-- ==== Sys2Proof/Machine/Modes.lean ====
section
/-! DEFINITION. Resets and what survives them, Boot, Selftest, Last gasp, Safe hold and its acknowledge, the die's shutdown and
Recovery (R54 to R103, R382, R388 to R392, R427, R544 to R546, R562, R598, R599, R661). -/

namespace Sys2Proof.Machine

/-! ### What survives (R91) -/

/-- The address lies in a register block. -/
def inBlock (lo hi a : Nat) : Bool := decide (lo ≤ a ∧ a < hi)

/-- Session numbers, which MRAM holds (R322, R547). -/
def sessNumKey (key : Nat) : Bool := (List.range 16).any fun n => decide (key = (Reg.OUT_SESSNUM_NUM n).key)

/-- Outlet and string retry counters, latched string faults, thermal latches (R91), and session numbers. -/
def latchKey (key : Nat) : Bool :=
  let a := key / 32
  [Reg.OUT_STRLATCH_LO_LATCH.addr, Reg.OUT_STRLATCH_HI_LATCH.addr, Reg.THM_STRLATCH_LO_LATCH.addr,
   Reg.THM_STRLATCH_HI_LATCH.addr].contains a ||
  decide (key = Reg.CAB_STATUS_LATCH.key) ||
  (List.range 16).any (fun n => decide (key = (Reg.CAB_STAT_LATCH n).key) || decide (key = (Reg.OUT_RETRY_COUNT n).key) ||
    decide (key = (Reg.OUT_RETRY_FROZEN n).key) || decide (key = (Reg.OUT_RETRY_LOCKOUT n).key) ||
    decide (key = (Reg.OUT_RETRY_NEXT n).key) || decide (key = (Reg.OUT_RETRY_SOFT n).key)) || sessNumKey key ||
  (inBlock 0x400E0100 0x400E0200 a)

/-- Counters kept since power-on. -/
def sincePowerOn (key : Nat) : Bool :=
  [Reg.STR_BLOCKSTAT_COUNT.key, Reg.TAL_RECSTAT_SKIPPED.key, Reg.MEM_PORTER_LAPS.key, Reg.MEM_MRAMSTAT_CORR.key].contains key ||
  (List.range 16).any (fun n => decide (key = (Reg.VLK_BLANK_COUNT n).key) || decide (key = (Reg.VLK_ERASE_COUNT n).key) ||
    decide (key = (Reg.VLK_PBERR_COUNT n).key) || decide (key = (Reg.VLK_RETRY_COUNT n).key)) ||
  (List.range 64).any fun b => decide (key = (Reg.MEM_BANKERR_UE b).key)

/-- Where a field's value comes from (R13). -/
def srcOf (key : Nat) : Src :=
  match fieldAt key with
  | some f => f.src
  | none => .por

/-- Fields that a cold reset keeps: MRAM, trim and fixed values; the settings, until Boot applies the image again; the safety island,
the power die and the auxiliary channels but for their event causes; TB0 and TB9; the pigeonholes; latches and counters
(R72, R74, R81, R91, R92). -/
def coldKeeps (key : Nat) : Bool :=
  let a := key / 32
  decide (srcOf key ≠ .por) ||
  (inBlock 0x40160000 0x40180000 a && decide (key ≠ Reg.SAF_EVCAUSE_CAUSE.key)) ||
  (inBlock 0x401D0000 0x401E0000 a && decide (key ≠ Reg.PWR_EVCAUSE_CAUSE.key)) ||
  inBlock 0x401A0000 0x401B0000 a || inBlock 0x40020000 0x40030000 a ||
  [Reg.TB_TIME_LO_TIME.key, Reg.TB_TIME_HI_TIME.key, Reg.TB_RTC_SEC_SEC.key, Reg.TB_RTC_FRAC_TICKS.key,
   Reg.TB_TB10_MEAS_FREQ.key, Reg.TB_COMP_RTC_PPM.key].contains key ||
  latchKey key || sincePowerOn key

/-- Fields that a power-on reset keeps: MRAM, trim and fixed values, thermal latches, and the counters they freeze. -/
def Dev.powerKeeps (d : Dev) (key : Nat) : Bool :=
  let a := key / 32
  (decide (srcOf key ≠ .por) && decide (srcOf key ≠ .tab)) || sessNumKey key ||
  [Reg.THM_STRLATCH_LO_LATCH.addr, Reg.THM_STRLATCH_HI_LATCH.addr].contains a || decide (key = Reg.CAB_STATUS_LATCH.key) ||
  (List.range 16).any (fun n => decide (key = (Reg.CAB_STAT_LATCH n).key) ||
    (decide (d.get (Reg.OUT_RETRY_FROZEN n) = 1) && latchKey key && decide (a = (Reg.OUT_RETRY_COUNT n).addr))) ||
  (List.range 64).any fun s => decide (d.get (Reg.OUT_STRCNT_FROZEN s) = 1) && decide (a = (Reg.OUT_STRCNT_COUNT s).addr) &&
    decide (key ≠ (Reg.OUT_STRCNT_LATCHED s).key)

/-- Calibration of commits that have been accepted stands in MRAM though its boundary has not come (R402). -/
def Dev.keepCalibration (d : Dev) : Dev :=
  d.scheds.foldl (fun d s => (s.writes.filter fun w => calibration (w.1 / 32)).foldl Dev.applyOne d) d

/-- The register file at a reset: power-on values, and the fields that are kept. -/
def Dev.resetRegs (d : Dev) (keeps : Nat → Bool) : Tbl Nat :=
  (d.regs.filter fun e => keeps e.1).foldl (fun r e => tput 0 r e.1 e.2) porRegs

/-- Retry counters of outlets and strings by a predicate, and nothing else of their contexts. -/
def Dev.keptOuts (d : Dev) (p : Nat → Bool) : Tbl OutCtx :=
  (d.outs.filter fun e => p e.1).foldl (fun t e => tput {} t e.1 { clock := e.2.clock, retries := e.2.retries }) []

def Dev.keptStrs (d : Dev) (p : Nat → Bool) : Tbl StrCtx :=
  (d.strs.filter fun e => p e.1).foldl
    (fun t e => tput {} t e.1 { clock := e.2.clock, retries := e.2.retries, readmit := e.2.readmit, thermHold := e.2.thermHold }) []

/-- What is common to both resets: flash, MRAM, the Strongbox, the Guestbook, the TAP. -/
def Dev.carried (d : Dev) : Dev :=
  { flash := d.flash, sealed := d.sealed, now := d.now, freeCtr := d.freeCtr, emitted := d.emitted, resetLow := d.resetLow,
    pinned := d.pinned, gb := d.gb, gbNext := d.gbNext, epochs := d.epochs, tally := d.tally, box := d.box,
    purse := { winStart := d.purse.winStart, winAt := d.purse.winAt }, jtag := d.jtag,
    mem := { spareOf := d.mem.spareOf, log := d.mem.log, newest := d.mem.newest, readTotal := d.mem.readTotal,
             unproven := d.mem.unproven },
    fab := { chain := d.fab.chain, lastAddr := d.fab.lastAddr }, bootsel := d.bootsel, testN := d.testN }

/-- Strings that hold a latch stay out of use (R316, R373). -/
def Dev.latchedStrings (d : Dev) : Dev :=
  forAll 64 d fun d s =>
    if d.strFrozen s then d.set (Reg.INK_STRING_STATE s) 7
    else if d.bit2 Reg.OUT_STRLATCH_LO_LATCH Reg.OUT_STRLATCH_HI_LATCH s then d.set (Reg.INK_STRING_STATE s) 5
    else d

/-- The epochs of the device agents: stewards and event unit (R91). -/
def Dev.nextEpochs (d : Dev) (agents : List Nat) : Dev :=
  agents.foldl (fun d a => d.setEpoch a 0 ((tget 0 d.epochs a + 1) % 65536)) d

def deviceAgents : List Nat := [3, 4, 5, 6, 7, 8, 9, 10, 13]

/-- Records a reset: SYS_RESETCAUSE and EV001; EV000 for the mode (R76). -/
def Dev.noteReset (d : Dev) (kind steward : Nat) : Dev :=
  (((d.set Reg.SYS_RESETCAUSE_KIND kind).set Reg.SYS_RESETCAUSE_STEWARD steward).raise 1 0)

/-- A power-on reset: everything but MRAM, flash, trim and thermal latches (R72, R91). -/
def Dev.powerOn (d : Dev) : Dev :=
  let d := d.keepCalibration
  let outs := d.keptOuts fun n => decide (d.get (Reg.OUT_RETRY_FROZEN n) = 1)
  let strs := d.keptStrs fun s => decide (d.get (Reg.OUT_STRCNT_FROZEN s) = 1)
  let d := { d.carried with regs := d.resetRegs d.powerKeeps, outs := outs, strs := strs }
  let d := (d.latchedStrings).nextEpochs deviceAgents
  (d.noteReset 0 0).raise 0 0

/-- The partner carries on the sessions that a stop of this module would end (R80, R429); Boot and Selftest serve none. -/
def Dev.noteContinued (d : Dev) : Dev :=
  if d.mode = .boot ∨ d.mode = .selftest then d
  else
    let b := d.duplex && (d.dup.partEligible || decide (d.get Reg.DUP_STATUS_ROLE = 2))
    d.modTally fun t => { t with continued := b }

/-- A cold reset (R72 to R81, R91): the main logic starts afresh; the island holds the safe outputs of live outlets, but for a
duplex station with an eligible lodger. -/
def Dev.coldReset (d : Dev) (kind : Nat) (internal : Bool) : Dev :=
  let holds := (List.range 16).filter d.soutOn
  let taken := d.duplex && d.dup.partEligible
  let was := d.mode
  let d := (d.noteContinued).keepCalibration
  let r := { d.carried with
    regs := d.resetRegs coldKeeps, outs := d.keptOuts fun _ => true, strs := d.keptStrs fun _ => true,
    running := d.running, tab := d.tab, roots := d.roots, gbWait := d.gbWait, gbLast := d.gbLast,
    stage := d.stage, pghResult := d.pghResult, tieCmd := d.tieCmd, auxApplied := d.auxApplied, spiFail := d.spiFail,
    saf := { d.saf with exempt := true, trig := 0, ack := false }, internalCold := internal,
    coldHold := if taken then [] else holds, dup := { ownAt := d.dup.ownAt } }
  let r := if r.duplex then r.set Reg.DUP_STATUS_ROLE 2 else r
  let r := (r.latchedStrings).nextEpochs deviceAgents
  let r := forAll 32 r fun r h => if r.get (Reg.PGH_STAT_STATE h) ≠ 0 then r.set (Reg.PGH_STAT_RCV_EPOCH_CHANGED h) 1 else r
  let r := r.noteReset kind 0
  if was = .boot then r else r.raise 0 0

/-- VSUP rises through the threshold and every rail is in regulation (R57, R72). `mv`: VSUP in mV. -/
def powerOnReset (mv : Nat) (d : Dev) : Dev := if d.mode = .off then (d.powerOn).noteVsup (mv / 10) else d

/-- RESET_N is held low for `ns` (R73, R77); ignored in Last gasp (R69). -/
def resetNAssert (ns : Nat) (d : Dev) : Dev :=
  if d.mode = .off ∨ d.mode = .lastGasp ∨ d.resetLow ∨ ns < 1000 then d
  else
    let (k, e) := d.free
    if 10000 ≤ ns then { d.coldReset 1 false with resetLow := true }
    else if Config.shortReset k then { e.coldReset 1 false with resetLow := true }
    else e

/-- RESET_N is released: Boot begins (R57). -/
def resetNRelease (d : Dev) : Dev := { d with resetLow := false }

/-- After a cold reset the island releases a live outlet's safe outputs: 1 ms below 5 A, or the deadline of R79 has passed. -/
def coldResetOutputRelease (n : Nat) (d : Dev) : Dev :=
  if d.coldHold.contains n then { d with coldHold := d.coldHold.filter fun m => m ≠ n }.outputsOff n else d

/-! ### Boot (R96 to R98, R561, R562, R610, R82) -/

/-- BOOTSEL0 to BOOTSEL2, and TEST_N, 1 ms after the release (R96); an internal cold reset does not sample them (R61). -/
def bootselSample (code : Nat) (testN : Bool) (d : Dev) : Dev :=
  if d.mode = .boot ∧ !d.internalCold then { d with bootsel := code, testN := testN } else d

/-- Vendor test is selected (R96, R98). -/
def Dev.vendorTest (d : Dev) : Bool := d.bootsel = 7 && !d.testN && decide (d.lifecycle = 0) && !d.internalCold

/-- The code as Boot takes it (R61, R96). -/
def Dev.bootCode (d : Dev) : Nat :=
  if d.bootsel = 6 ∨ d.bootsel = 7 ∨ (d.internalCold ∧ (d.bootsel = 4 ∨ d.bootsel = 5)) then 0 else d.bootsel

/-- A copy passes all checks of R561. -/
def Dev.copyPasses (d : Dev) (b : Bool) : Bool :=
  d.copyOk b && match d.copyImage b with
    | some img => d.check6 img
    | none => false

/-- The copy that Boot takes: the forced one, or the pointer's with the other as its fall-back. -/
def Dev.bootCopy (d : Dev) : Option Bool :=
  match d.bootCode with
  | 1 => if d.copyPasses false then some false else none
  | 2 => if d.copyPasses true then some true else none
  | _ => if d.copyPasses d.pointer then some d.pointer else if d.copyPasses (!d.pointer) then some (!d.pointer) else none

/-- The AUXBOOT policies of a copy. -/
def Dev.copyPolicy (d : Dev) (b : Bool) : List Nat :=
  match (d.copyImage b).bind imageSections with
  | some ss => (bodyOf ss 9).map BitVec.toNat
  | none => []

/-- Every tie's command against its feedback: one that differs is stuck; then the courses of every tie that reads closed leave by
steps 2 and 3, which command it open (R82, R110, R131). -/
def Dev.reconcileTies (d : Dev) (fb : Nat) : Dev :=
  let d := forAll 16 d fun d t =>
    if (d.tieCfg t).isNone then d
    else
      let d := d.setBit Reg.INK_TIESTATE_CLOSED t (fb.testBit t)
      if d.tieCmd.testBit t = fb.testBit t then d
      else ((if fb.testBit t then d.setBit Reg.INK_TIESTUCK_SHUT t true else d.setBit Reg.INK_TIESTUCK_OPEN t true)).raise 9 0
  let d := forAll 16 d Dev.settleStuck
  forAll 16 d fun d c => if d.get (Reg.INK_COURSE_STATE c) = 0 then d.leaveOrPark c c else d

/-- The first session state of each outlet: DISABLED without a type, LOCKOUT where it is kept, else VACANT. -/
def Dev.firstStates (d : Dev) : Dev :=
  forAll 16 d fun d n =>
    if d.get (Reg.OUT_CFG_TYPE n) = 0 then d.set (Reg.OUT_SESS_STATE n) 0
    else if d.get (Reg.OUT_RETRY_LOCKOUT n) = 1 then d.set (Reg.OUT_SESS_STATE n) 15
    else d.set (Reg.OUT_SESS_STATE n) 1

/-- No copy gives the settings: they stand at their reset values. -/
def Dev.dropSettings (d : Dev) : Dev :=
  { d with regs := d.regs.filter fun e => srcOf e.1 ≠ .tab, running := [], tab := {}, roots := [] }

**INSTRUCTIONS FOR THE TASK:** Wherever the string "outlets" occurs in the data, copy the line that holds it.

**YOUR RESPONSE:**
/-- Retry counters of outlets and strings by a predicate, and nothing else of their contexts. -/
/-- A cold reset (R72 to R81, R91): the main logic starts afresh; the island holds the safe outputs of live outlets, but for a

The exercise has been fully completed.